Yeah, the best album of 2007 that I picked up in 2008. There's been moments where I've had to make myself stop listening to it. It's that good to me. I guess I heard them at Pitchfork and remember wanting to pick up some of their stuff. I have a hard time describing it. Battles have several rhythms going at once, there's vocal but not in any real language. Like I said, hard to describe.

Beirut - The Flying Club Cup and Lon Gisland EP

It's folky, it's pretty. Old world influences, hints of jazz and sprinkles of indie vocals abound in both of these recordings. Strings and trumpets play off each other. It sort of takes me somewhere I probably need to be. The singer has a voice that is like another instrument. It's good mellow night music (I mean that in a good way)

Hella - Chirpin Hard/Church Gone Wild

Ow, my freaking ears! Unlistenable in the best way possible. Noise and discordant beats. Just the way I like it.

Rob Crow - Living Well

For a guy that looks as burly as he does on the album cover, he can write a nice melodic pop song. Half of Pinback, apparently the pop half. I find myself popping this in on a long drive and not noticing the next hour go by.
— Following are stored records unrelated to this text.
-- ==== Sys2Proof/Config.lean ====
section
/-! DEFINITION. What an implementation fixes: the constants of 00 R7, the parameters of 00 R8, and the free values,
opaque constants that nothing can evaluate. -/

namespace Sys2Proof

/-- `TABLE_SIZE_RULE` (00 R8, 41 R157). -/
inductive TableSizeRule where
  | floor
  | ceil
deriving DecidableEq, Repr

/-- `LARGE_WRITE_MODE` (00 R8, 42 R208, R210). -/
inductive LargeWriteMode where
  | block
  | wholePiece
deriving DecidableEq, Repr

/-- The parameters of 00 R8. A state carries them, and no step changes them (log 1). -/
structure Params where
  /-- `CSR_BASE`, the host byte address of the 256-byte window. -/
  csrBase : Word
  /-- The address of the last byte of host memory: `HOST_MEM_SIZE` is one more, so 1 ≤ `HOST_MEM_SIZE` ≤ 2^32. -/
  hostMemTop : Word
  tableSizeRule : TableSizeRule
  largeWriteMode : LargeWriteMode
  splitUncompressedTransfer : Bool
deriving DecidableEq, Repr

/-- `HOST_MEM_SIZE` (00 R8). -/
def Params.hostMemSize (p : Params) : Nat := p.hostMemTop.toNat + 1

/-- The defaults of 00 R8. DESIGN CHOICE (log 1) for the two the spec leaves OPEN: the window at 0, the largest memory. -/
def Params.default : Params where
  csrBase := 0
  hostMemTop := 0xFFFFFFFF
  tableSizeRule := .floor
  largeWriteMode := .block
  splitUncompressedTransfer := false

namespace Config

/-- `MAX_BLOCK_SIZE` (00 R7). -/
def maxBlockSize : Nat := 65536
/-- `INPUT_MARGIN` (00 R7). -/
def inputMargin : Nat := 15
/-- `MIN_NON_LITERAL_BLOCK_SIZE` (00 R7). -/
def minNonLiteralBlockSize : Nat := 17
/-- `MIN_TABLE_SIZE` (00 R7). -/
def minTableSize : Nat := 256
/-- `MAX_TABLE_SIZE` (00 R7). -/
def maxTableSize : Nat := 16384
/-- The hash multiplier (00 R7). -/
def hashMultiplier : Word := 0x1e35a7bd
/-- The initial `skip` (00 R7). -/
def initialSkip : Nat := 32
/-- The CRC mask constant (00 R7). -/
def crcMaskConstant : Word := 0xa282ead8
/-- The payload of the stream-identifier chunk, "sNaPpY" (30 R109). -/
def streamIdPayload : List Byte := [0x73, 0x4E, 0x61, 0x50, 0x70, 0x59]
/-- `MAGIC_CHUNK` (00 R7, 30 R109). -/
def magicChunk : List Byte := [0xFF, 0x06, 0x00, 0x00] ++ streamIdPayload
/-- The capacity of `OBUF` (00 R9, 10 R43). -/
def obufCapacity : Nat := 76508

/-- A free byte: one draw of a host-memory or transfer byte the spec leaves open (70 R270, R261). No value is chosen (log 22). -/
opaque freeByte : Nat → Byte
/-- A free word: the `RESULT` of a raced command (70 R270). No value is chosen (log 22). -/
opaque freeWord : Nat → Word
/-- A free number: which of several admitted values is taken (10 R28), and the length of a raced transfer (70 R270). No value
is chosen (log 22). -/
opaque freeNat : Nat → Nat

end Config

end Sys2Proof
end

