-- ==== Sys2Proof/Laws/Writer.lean ====
section
/-! SUPPORT. What the shared operations of the engine can do: completion after a race, storing ENCODE's output, offering a
transfer, framing, taking answers, and the frame they all keep. -/

namespace Sys2Proof.Machine

/-- What no command of the engine touches but for ENCODE's stores: the parameters, the host's registers and flags, host memory,
the marks, the reader and the schedule. -/
structure EngineFrame (s t : State) : Prop where
  params : t.params = s.params
  irqEn : t.irqEn = s.irqEn
  cmdOverrun : t.cmdOverrun = s.cmdOverrun
  srcAddr : t.srcAddr = s.srcAddr
  srcLen : t.srcLen = s.srcLen
  dstAddr : t.dstAddr = s.dstAddr
  dstCap : t.dstCap = s.dstCap
  args : t.args = s.args
  mem : t.mem = s.mem
  refusalMark : t.refusalMark = s.refusalMark
  raceMark : t.raceMark = s.raceMark
  reader : t.reader = s.reader
  busData : t.busData = s.busData
  raced : t.raced = s.raced
  racedBytes : t.racedBytes = s.racedBytes
  events : t.events = s.events

theorem EngineFrame.refl (s : State) : EngineFrame s s := by constructor <;> rfl

theorem EngineFrame.trans {s t u : State} (h : EngineFrame s t) (k : EngineFrame t u) : EngineFrame s u :=
  ⟨k.params.trans h.params, k.irqEn.trans h.irqEn, k.cmdOverrun.trans h.cmdOverrun, k.srcAddr.trans h.srcAddr,
    k.srcLen.trans h.srcLen, k.dstAddr.trans h.dstAddr, k.dstCap.trans h.dstCap, k.args.trans h.args, k.mem.trans h.mem,
    k.refusalMark.trans h.refusalMark, k.raceMark.trans h.raceMark, k.reader.trans h.reader, k.busData.trans h.busData,
    k.raced.trans h.raced, k.racedBytes.trans h.racedBytes, k.events.trans h.events⟩

/-! ### Completion -/

theorem finish_frame (code : ResultCode) (r : Word) (s : State) : EngineFrame s (finish code r s) := by constructor <;> rfl

theorem finishData_eq {s : State} (h : s.raced = false) (code : ResultCode) (n : Nat) :
    finishData code n s = finish code (BitVec.ofNat 32 n) s := by simp [finishData, h]

/-- Raced or not, a completion is `finish` of its code with some result, after at most one draw. -/
theorem finishData_cases (code : ResultCode) (n : Nat) (s : State) :
    ∃ r k, finishData code n s = finish code r { s with draws := k } := by
  unfold finishData
  split
  · exact ⟨_, _, rfl⟩
  · exact ⟨_, s.draws, rfl⟩

theorem finishData_frame (code : ResultCode) (n : Nat) (s : State) : EngineFrame s (finishData code n s) := by
  unfold finishData; split <;> (constructor <;> rfl)

/-! ### Offering and framing -/

theorem offer_eq {s : State} (h : s.raced = false) (bytes payload : List Byte) (after : After) :
    offer bytes payload after s = { s with ctrl := .waiting ⟨bytes, payload, after⟩ } := by simp [offer, raceBytes, h]

/-- An offered transfer is pending, with the bytes staged or, after a race, some nonempty bytes. -/
theorem offer_cases (bytes payload : List Byte) (after : After) (s : State) :
    ∃ b k, offer bytes payload after s = { s with ctrl := .waiting ⟨b, payload, after⟩, draws := k }
      ∧ (b = bytes ∨ s.raced = true ∧ b ≠ []) := by
  unfold offer raceBytes
  split
  · rename_i hr
    refine ⟨_, _, rfl, .inr ⟨hr, ?_⟩⟩
    simp [drawTransfer, drawBytes]
  · exact ⟨bytes, s.draws, rfl, .inl rfl⟩

theorem offer_frame (bytes payload : List Byte) (after : After) (s : State) : EngineFrame s (offer bytes payload after s) := by
  obtain ⟨b, k, h, -⟩ := offer_cases bytes payload after s
  rw [h]; constructor <;> rfl

theorem stageChunk_frame (f : Framed) (s : State) : EngineFrame s (stageChunk f s) := by constructor <;> rfl

/-- `emit_chunk` without a split: one transfer of the staged bytes is pending (42 R202). -/
theorem emitChunk_eq {s : State} (hr : s.raced = false) (hs : s.params.splitUncompressedTransfer = false) (u : List Byte)
    (after : After) :
    emitChunk u after s =
      { s.setHdr true with
        table := (s.frame u).table
        dp := (s.frame u).dp
        obuf := stagedBytes (s.frame u) s
        ctrl := .waiting ⟨stagedBytes (s.frame u) s, [], after⟩ } := by
  have hr' : (stageChunk (s.frame u) s).raced = false := hr
  simp only [emitChunk, emitFramed, splitsChunk, hs, Bool.false_and, Bool.false_eq_true, if_false, offer_eq hr']
  rfl

theorem emitFramed_frame (u : List Byte) (f : Framed) (after : After) (s : State) : EngineFrame s (emitFramed u f after s) := by
  unfold emitFramed
  refine (stageChunk_frame f s).trans ?_
  simp only
  split
  · exact offer_frame ..
  · exact offer_frame ..

theorem emitChunk_frame (u : List Byte) (after : After) (s : State) : EngineFrame s (emitChunk u after s) :=
  emitFramed_frame ..

theorem beginChunk_frame (u : List Byte) (after : After) (s : State) : EngineFrame s (beginChunk u after s) := by
  constructor <;> rfl

/-- A way to emit chunks that keeps the frame. -/
abbrev EmitFrame (emit : List Byte → After → State → State) : Prop := ∀ u after s, EngineFrame s (emit u after s)

/-! ### The loop of a WRITE and the sink's answers -/

theorem raceInput_eq {s : State} (h : s.raced = false) (p : List Byte) : raceInput p s = (p, s) := by simp [raceInput, h]

theorem raceInput_frame (p : List Byte) (s : State) : EngineFrame s (raceInput p s).2 := by
  unfold raceInput; split <;> (constructor <;> rfl)

@[simp] theorem raceInput_length (p : List Byte) (s : State) : (raceInput p s).1.length = p.length := by
  unfold raceInput; split <;> simp [drawBytes]

theorem fillBuffer_frame {emit : List Byte → After → State → State} (he : EmitFrame emit) (p : List Byte) (absorbed : Nat)
    (s : State) : EngineFrame s (fillBuffer emit p absorbed s) := by
  unfold fillBuffer
  simp only
  split
  · exact .trans (by constructor <;> rfl) (he ..)
  · exact .trans (by constructor <;> rfl) (finishData_frame ..)

theorem continueWrite_frame {emit : List Byte → After → State → State} (he : EmitFrame emit) (p : List Byte) (absorbed : Nat)
    (direct : Bool) (s : State) : EngineFrame s (continueWrite emit p absorbed direct s) := by
  unfold continueWrite writeBlock
  refine (raceInput_frame p s).trans ?_
  simp only
  split
  · exact finishData_frame ..
  · split
    · exact he ..
    · split
      · exact he ..
      · exact fillBuffer_frame he ..

theorem afterOk_frame {emit : List Byte → After → State → State} (he : EmitFrame emit) (after : After) (s : State) :
    EngineFrame s (afterOk emit after s) := by
  cases after with
  | write rest absorbed gain direct => exact continueWrite_frame he ..
  | flush => exact finish_frame ..
  | close => exact .trans (by constructor <;> rfl) (finish_frame ..)

theorem afterErr_frame (after : After) (s : State) : EngineFrame s (afterErr after s) := by
  cases after with
  | write rest absorbed gain direct => exact finishData_frame ..
  | flush => exact finish_frame ..
  | close => exact .trans (by constructor <;> rfl) (finish_frame ..)

theorem takeAnswer_frame (a : SinkAnswer) (p : Pending) (s : State) : EngineFrame s (takeAnswer a p s) := by
  cases a with
  | ok =>
    simp only [takeAnswer]
    split
    · exact .trans (by constructor <;> rfl) (afterOk_frame emitChunk_frame ..)
    · exact .trans (by constructor <;> rfl) (offer_frame ..)
  | err code consumed => exact .trans (by constructor <;> rfl) (afterErr_frame ..)

theorem noteAnswer_frame (a : SinkAnswer) (p : Pending) (s : State) : EngineFrame s (noteAnswer a p s) := by
  cases a with
  | ok => simp only [noteAnswer]; split <;> (constructor <;> rfl)
  | err code consumed => exact takeAnswer_frame (.err code consumed) p s

theorem takeAnswers_frame (as : List SinkAnswer) (s : State) : EngineFrame s (takeAnswers as s) := by
  induction as generalizing s with
  | nil => constructor <;> rfl
  | cons a as ih =>
    unfold takeAnswers
    split
    · exact (takeAnswer_frame ..).trans (ih _)
    all_goals constructor <;> rfl

theorem settle_frame (s : State) : EngineFrame s (settle s) := takeAnswers_frame ..

/-- A command that awaits nothing takes no answer. -/
theorem settle_idle {s : State} (h : s.ctrl = .idle) : settle s = s := by
  unfold settle
  cases ha : s.answers with
  | nil => simp [takeAnswers, ← ha]
  | cons a as => simp only [takeAnswers, h]; rw [← ha, ← h]

end Sys2Proof.Machine
end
And there's a bunch of other stuff I still haven't really listened too. Sheesh

Tuesday, January 22, 2008

Anxiously trying to sleep

There is this moment when I wake up in the morning that I don't remember the reality of my situation. After about the equivalent of a cup of coffee, reality peeks through and the anxiety starts kicking in.

Last weekend I went up to Steamboat and finally got a decent nights sleep. And I didn't get that anxious feeling after waking up. In fact I didn't get it until I got in the car to drive back to Colorado Springs. I've been taking medication for a while and I thought it was supposed to reduce my anxiety. So for now I'll just try to remember to breathe.

Sorry to be such a downer.

But over the weekend I really rode Howelsen Hill for the first time ever. It was a blast.

Monday, January 21, 2008

rising slowly rising


There's been a few times in the last few months were I meant to get something down here but for whatever reason I'd stop myself. It's probably fairly common knowledge that I'm going through another rough patch in my life. Without going into to many details, Phrank and I broke up over something fairly stupid and this was it. No more.

So that's that. The process seems to be what a divorce could feel like to me. Maybe I'm wrong but part of me wants that paper from a judge that says it a decree of dissolution.

I'm at that point of trying to figure out what to do. If I have to carry out the lease then that is what I'll do. Oh well. I can stand staying in this town for one more summer. Maybe start making friends right before I leave.

Anyone who knows any relatively sane women in their thirties (or near thirties) in Colorado Springs, let me know.